Underground forces from volcanic activity split apart the original single land mass called Pangea. The following map clearly shows the line of volcanoes dividing the Americas and Europe and Africa,


as well as the “ring of fire” in the Pacific. 

The Pacific Ocean’s Ring of Fire actually extends farther than this map. Volcanoes in Antarctica, including Mount Erebus, the southernmost volcano on Earth, complete the Ring of Fire.

So why don’t either of the maps show the Antarctic?

Pacific Ring of Fire

The mountains on the continents are formed from a different process than volcanic mountains. After Pangea’s solid crust broke up, the resulting pieces have been squeezed together by ongoing volcanic undersea volcanic forces.


When plates collide, there’s no place for the mass between them to go except up. Think of a finger and thumb pressing together on a tube of toothpaste.


Since it takes two sides smashing into each other to form a mountain range, the maximum possible length of a mountain range is one half of a globular crust. Looking at the map of the fault line we can trace the lines responsible for the north-south Cordillera and east-west Alpide ranges. Each is formed from approximately half of the earth’s crust, in multiple plates.

Those plates lie near or across the widest part of a globe earth, which provides the distance needed to form large mountain ranges.

A rectangular map gives a false impression of the extent of Antarctica allowed for mountain formation. On a globe earth, Antarctica is crowded into a circular, bowl-shaped section.
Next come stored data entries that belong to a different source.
/-- `ZSHIFT_GO` (R58): refused at a node, while one is pending, and where the root's own map lacks a valid plan. -/
def State.zshift (s : State) (data : Nat) : State :=
  let g := bits data 0 4
  let go := bitAt data 31
  s.checked
    [(St.VALUE, bits data 4 27 != 0),
     (St.STATE, go && !s.isRoot),
     (St.BUSY, go && s.on PLN_STATUS.ZPEND),
     (St.CONFLICT, go && (List.range 4).any (fun p => s.linkActive p && (s.validGroupPlan g p).isNone))]
    (fun s => (if go then s.startZoneShift g else s).answer St.OK)

def execZshiftGo (data : Word) (s : State) : Res := .next (s.access Reg.PLN_ZSHIFT.base true (fun s => s.zshift data.toNat))

/-- `ZONE_REQ_FORWARD` (R56 step 3, R57): the zone REQ owed on a link is sent, or waits for the pending shift, or is missed once
fewer than two hyperframes are left. -/
def State.zoneForward (s : State) (p : Nat) : State :=
  let a := (s.lk p).plan
  if a.waitZone = false then s
  else if s.linkActive p && s.on PLN_LSTAT.PEND p && hfnAtLeast a.waitEffect s.hfn 3 then s
  else
    let s := s.modPlan p (fun a => { a with waitZone := false })
    if hfnAtLeast a.waitEffect s.hfn 2 && !s.on PLN_LSTAT.PEND p then s.zoneReqOn p a.waitGroup a.waitEffect
    else (s.modPlan p (fun b => { b with missed := true, missedAt := a.waitEffect })).raise Ev.PLN_ZONE_LATE p

def execZoneReqForward (p : Fin 4) (s : State) : Res := .next (s.zoneForward p.val)

/-- `ZONE_SHIFT_CATCHUP` (R57): in the hyperframe after E, a link that missed the zone shift is asked for the group in force. A link
that is not ACTIVE catches up through R54. -/
def State.zoneCatchup (s : State) (p : Nat) : State :=
  let a := (s.lk p).plan
  if a.missed ∧ hfnAtLeast a.missedAt s.hfn 0 = false ∧ s.isUpPort p = false then
    let s := s.modPlan p (fun a => { a with missed := false })
    if s.linkActive p && !s.on PLN_LSTAT.PEND p then s.requestGroupPlan p else s
  else s

def execZoneShiftCatchup (p : Fin 4) (s : State) : Res := .next (s.zoneCatchup p.val)

/-- The presence mask (R59). -/
def State.presence (s : State) : Nat := s.rd PLN_PRES.PRES 0 + 2 ^ 32 * s.rd PLN_PRES.PRES 1

/-- Presence bit `i`. -/
def State.setPresence (s : State) (i : Nat) (b : Bool) : State :=
  let w := s.rd PLN_PRES.PRES (i / 32)
  let m := 2 ^ (i % 32)
  s.wr PLN_PRES.PRES (if bitAt w (i % 32) = b then w else if b then w + m else w - m) (i / 32)

/-- Selector entry `i` matches a mask (R60). -/
def State.selMatches (s : State) (mask i : Nat) : Bool :=
  let v := s.rd PLN_SVALLO.BITS i + 2 ^ 32 * s.rd PLN_SVALHI.BITS i
  let c := s.rd PLN_SCARELO.BITS i + 2 ^ 32 * s.rd PLN_SCAREHI.BITS i
  s.on PLN_SCTRL.VALID i && ((mask ^^^ v) &&& c) == 0

/-- `SELECTOR_EVALUATE` (R60): the mask has been unchanged for the settle time. The lowest matching entry gives the group. -/
def State.selectorEvaluate (s : State) : State :=
  if s.isRoot = false ∨ s.on PLN_CTRL.SEL_EN = false ∨ s.on BOOT_STATUS.LOCK = false ∨ s.on PLN_STATUS.ZPEND then s
  else
    match (List.range 256).find? (fun i => s.selMatches s.presence i) with
    | none => (s.wr PLN_STATUS.SELMATCH 0).raise Ev.PLN_SEL_NOMATCH
    | some i =>
      let g := s.rd PLN_SCTRL.GROUP i
      let s := (s.wr PLN_STATUS.SELMATCH 1).wr PLN_STATUS.SELGROUP g
      if g = s.rd PLN_STATUS.GROUP ∨ s.on PLN_CTRL.SEL_HOLD then s else s.startZoneShift g

def execSelectorEvaluate (s : State) : Res := .next s.selectorEvaluate

/-- Every presence source of a hub goes absent (R59). -/
def State.hubAbsent (s : State) (hub : Nat) : State :=
  (List.range 64).foldl (fun s i =>
    if s.on PLN_PSRC.VALID i ∧ s.rd PLN_PSRC.HUB i = hub then s.setPresence i false else s) s

/-- `PRESENCE_BACKSTOP` (R59): no report from a node for 512 hyperframes. Hub 0 is the root itself, which sends none. -/
def execPresenceBackstop (hub : Fin 64) (s : State) : Res :=
  .next (if s.isRoot ∧ hub.val ≠ 0 then s.hubAbsent hub.val else s)

/-- The outcome of validating a table: the failing check of R63, its status and slot; check 0 = passed. -/
structure Verdict where
  check : Nat
  status : Nat
  slot : Nat
  deriving DecidableEq, Repr

/-- The first slot of a table that fails a test. -/
def firstSlot (l : List Nat) (bad : Nat → Nat → Bool) : Option Nat :=
  (l.zipIdx.find? (fun e => bad e.2 e.1)).map (·.2)
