-- ==== Sys2Proof/Machine/Cirrus.lean ====
section
/-! DEFINITION. Cirrus messages: the envelope (R423), their way through the tree (R72, R422) and what a hub sends of its own. -/
namespace Sys2Proof.Machine

/-- A message (R423). -/
structure Msg where
  op : Nat
  rsp : Bool
  auth : Bool
  dst : Nat
  src : Nat
  tag : Nat
  status : Nat
  addr : Nat
  body : List Byte
  deriving DecidableEq, Repr, Inhabited

/-- Opcodes (R424). -/
def opRd32 : Nat := 1
def opWr32 : Nat := 2
def opWrc32 : Nat := 3
def opRdblk : Nat := 4
def opWrblk : Nat := 5
def opCmd : Nat := 6
def opEvent : Nat := 7
def opSvc : Nat := 8
def opErr : Nat := 0xF

/-- A message as bytes. -/
def Msg.bytes (m : Msg) : List Byte :=
  le 1 m.op ++ le 1 ((if m.rsp then 1 else 0) + (if m.auth then 2 else 0)) ++ le 1 (m.dst % 128) ++ le 1 (m.src % 128)
    ++ le 2 m.tag ++ le 1 m.status ++ le 1 0 ++ le 4 m.addr ++ le 2 m.body.length ++ le 2 0 ++ m.body

/-- The envelope of a byte list, with all that follows it as its body. -/
def Msg.ofBytes (b : List Byte) : Msg :=
  { op := byteAt b 0, rsp := bitAt (byteAt b 1) 0, auth := bitAt (byteAt b 1) 1, dst := byteAt b 2 % 128, src := byteAt b 3 % 128,
    tag := leAt b 4 2, status := byteAt b 6, addr := leAt b 8 4, body := b.drop 16 }

/-- The sub-channel of a message (R424): 0 P, 1 NP, 2 CPL, 3 ERR. -/
def Msg.sub (m : Msg) : Nat :=
  if m.rsp then 2 else if m.op = opErr then 3 else if m.op = opWr32 ∨ m.op = opEvent ∨ m.op = opSvc then 0 else 1

/-- The port by which a hub is reached: the downstream port whose subtree holds it, else upstream (R72). -/
def State.cirrusPort (s : State) (dst : Nat) : Option Nat :=
  match (List.range 4).find? (fun p => !s.isUpPort p && (s.lk p).subtree.contains dst) with
  | some p => some p
  | none => s.upPort

/-- A message has a way out of this hub (R22, R422). -/
def State.cirrusReaches (s : State) (dst : Nat) : Bool :=
  if dst = zoneController ∧ s.isRoot then s.gwRuns
  else match s.cirrusPort dst with
    | some p => s.linkActive p
    | none => false

/-- A message leaves this hub: the root's for the zone controller go through the gateway as `TYPE` 3, with the hub they come from in
`HUB` (log entry 56); others as a frame of TID 0 with `IDENT` 0. -/
def State.cirrusOut (s : State) (m : Msg) : State :=
  if m.dst = zoneController ∧ s.isRoot then s.gwSend 3 m.src 0 0 m.sub false m.bytes
  else
    match s.cirrusPort m.dst with
    | none => s
    | some p =>
      if s.linkActive p then s.queueFlits p 0 m.sub true (flitPayloads (tunHeader 0 0 m.bytes.length false ++ m.bytes)) else s

/-- A message of this hub's own that asks for no answer; its `TAG` is 0 (log entry 56). -/
def State.cirrusPost (s : State) (op dst : Nat) (body : List Byte) : State :=
  s.cirrusOut { op := op, rsp := false, auth := false, dst := dst, src := s.rd GLB_HUB.HUB, tag := 0, status := 0, addr := 0, body := body }

/-- A service message (R424, R433). -/
def State.svcSend (s : State) (dst service : Nat) (content : List Byte) : State :=
  s.cirrusPost opSvc dst (le 1 service ++ le 3 0 ++ content)

/-- The six words of a posted-error entry, in the order of `TUN_PELOG` words 0 to 5 (R288, R424). -/
def peWords (tid cause status addr bytes time : Nat) : List Byte :=
  le 4 (tid * 2 ^ TUN_PELOG0.TID.lsb + cause * 2 ^ TUN_PELOG0.CAUSE.lsb + status * 2 ^ TUN_PELOG0.STATUS.lsb)
    ++ le 4 addr ++ le 4 (addr / 2 ^ 32) ++ le 4 (bytes * 2 ^ TUN_PELOG3.BYTES.lsb + 2 ^ TUN_PELOG3.VALID.lsb)
    ++ le 4 time ++ le 4 (time / 2 ^ 32)

/-- A posted-error entry received from the far side is logged here (R92). -/
def State.logPeWords (s : State) (w : List Byte) : State :=
  let w0 := leAt w 0 4
  s.postedError (bits w0 TUN_PELOG0.TID.lsb TUN_PELOG0.TID.width) (bits w0 TUN_PELOG0.CAUSE.lsb TUN_PELOG0.CAUSE.width)
    (bits w0 TUN_PELOG0.STATUS.lsb TUN_PELOG0.STATUS.width) (leAt w 4 8)
    (bits (leAt w 12 4) TUN_PELOG3.BYTES.lsb TUN_PELOG3.BYTES.width) (leAt w 16 8)

/-- A frame with `IDENT` 0 sent on a sub-channel of a tunnel by an endpoint outside the switch. -/
def State.endpointSend (s : State) (x sub : Nat) (b : List Byte) : State :=
  match s.jxlOf x with
  | none => s
  | some p =>
    if s.canSend p x then s.queueFlits p x sub true (flitPayloads (tunHeader (s.tidOf x) 0 b.length false ++ b)) else s.xmiss p

/-- The valid tunnel entry at a local endpoint. -/
def State.tixAt (s : State) (ep : Nat) : Option Nat :=
  (List.range 4096).find? (fun x => s.tunValid x && (s.epA x == ep || s.epB x == ep))

/-- The storage tunnel of context `c` (R274). -/
def State.pcieTix (s : State) (c : Nat) : Option Nat :=
  (List.range 4096).find? (fun x => s.tunValid x && (s.epA x == 0x30 || s.epB x == 0x30) && s.rd TUN_ENT0.CTX x == c)

/-- Both tables in force on port `p` give a tunnel slots. -/
def State.slotsBothWays (s : State) (p tix : Nat) : Bool :=
  s.ownsSlot p 0 (s.txTable p) tix && s.ownsSlot p 1 (s.rxTable p) tix

/-- The storage tunnel of a node is ready at its upstream port (R283, R433). -/
def State.tunnelReady (s : State) : Bool :=
  match s.pcieTix 0, s.upPort with
  | some x, some p => s.linkActive p && s.slotsBothWays p x
  | _, _ => false

/-- The presence sources of this hub by `KIND` (R59). A Type-C port is attached in Attached.SNK and Attached.SRC; eFuse channel EFk
is index k - 1 of the channel registers. -/
def State.sourceKinds (s : State) : List Bool :=
  [s.uplinkUp, s.on PCB_STATUS.LINK, s.on DPT_STATUS.SINK 0, s.on DPT_STATUS.SINK 1, s.on USB_PORT.CONNECT 0, s.on USB_PORT.CONNECT 1,
   s.on USB_PORT.CONNECT 2, s.on USB_PORT.CONNECT 3,
   s.rd TCP_STATUS.TCSTATE 0 == 9 || s.rd TCP_STATUS.TCSTATE 0 == 10, s.rd TCP_STATUS.TCSTATE 1 == 9 || s.rd TCP_STATUS.TCSTATE 1 == 10,
   s.on PWP_EFSTAT.PRES 0, s.on PWP_EFSTAT.PRES 1, s.on PWP_EFSTAT.PRES 2]

/-- A list of bits as a number, first in bit 0. -/
def ofBits (l : List Bool) : Nat := l.foldr (fun b v => (if b then 1 else 0) + 2 * v) 0

/-- The source report of a node (R433). -/
def State.sourceReport (s : State) : List Byte :=
  le 2 (ofBits s.sourceKinds)
    ++ le 1 ((if s.tunnelReady then 1 else 0) + 2 * s.rd PCB_STATUS.SPEED + 16 * s.rd PCB_STATUS.WIDTH)
    ++ le 1 0 ++ le 4 s.sfn

/-- The services of core `n` run: the image's firmware is loaded and the core runs. -/
def State.coreRuns (s : State) (n : Nat) : Bool := s.nim.loaded && s.on NIM_CSTAT.RUNNING n

/-- A node's presence service reports its sources to the root (R59, R433); the root has none to report and takes its own at once. -/
def State.reportPresence (s : State) : State :=
  if s.isRoot then
    (List.range 64).foldl (fun s i =>
      if s.on PLN_PSRC.VALID i ∧ s.rd PLN_PSRC.HUB i = 0 then
        s.setPresence i (if s.rd PLN_PSRC.KIND i = 0 then true else s.sourceKinds.getD (s.rd PLN_PSRC.KIND i) false)
      else s) s
  else if s.coreRuns 0 then (s.modTun (fun t => { t with lastReport := s.sourceReport.take 3 })).svcSend 0 4 s.sourceReport
  else s

/-- A report where something in it has changed (R433). -/
def State.reportChange (s : State) : State := if s.tun.lastReport = s.sourceReport.take 3 then s else s.reportPresence

/-- A report is due whatever has changed: the uplink has come up (R59). The next period of the runtime sends it, behind the SYNC that sets
`SFN`. -/
def State.reportDue (s : State) : State := s.modTun (fun t => { t with lastReport := [] })

/-- What the presence service does each period (R433): a report where something has changed, and every 256 hyperframes. -/
def State.presencePeriod (s : State) : State :=
  if s.isRoot ∨ s.coreRuns 0 = false then s
  else if s.sfn % 65536 = 0 then s.reportPresence
  else s.reportChange

/-- The time service of the upstream end tells the child the loop delay just measured (R264, R433). -/
def State.timeSend (s : State) (p : Nat) : State :=
  if s.coreRuns 0 ∧ s.isUpPort p = false ∧ s.linkActive p then
    s.svcSend (s.lk p).expHub 1 (le 3 s.hfn ++ le 1 p ++ le 4 (s.rd JXK_LOOP.LOOP p))
  else s

/-- A node reports the loss of one of its downstream links (R59, R433). -/
def State.reportLoss (s : State) (p : Nat) : State :=
  s.svcSend 0 4 (le 3 0 ++ le 1 (p + 1) ++ le 4 s.sfn ++ le 8 ((s.lk p).subtree.foldl (fun a h => a + 2 ^ h) 0))

end Sys2Proof.Machine
end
Take a ball and section off a circular area representing the Antarctic on a globe. There isn’t enough room to account for 30 million square miles of mountains.

I understand that I don’t have the resources to prove anything about Antarctica. That’s not my job. It’s the job of National Geographic and the United Nations etc. to prove what they claim is true. What I’ve done is raised doubts based on inconsistent and incompatible data provided by these sources.

A thinking person should question the veracity of these sources, especially when special interests are at stake.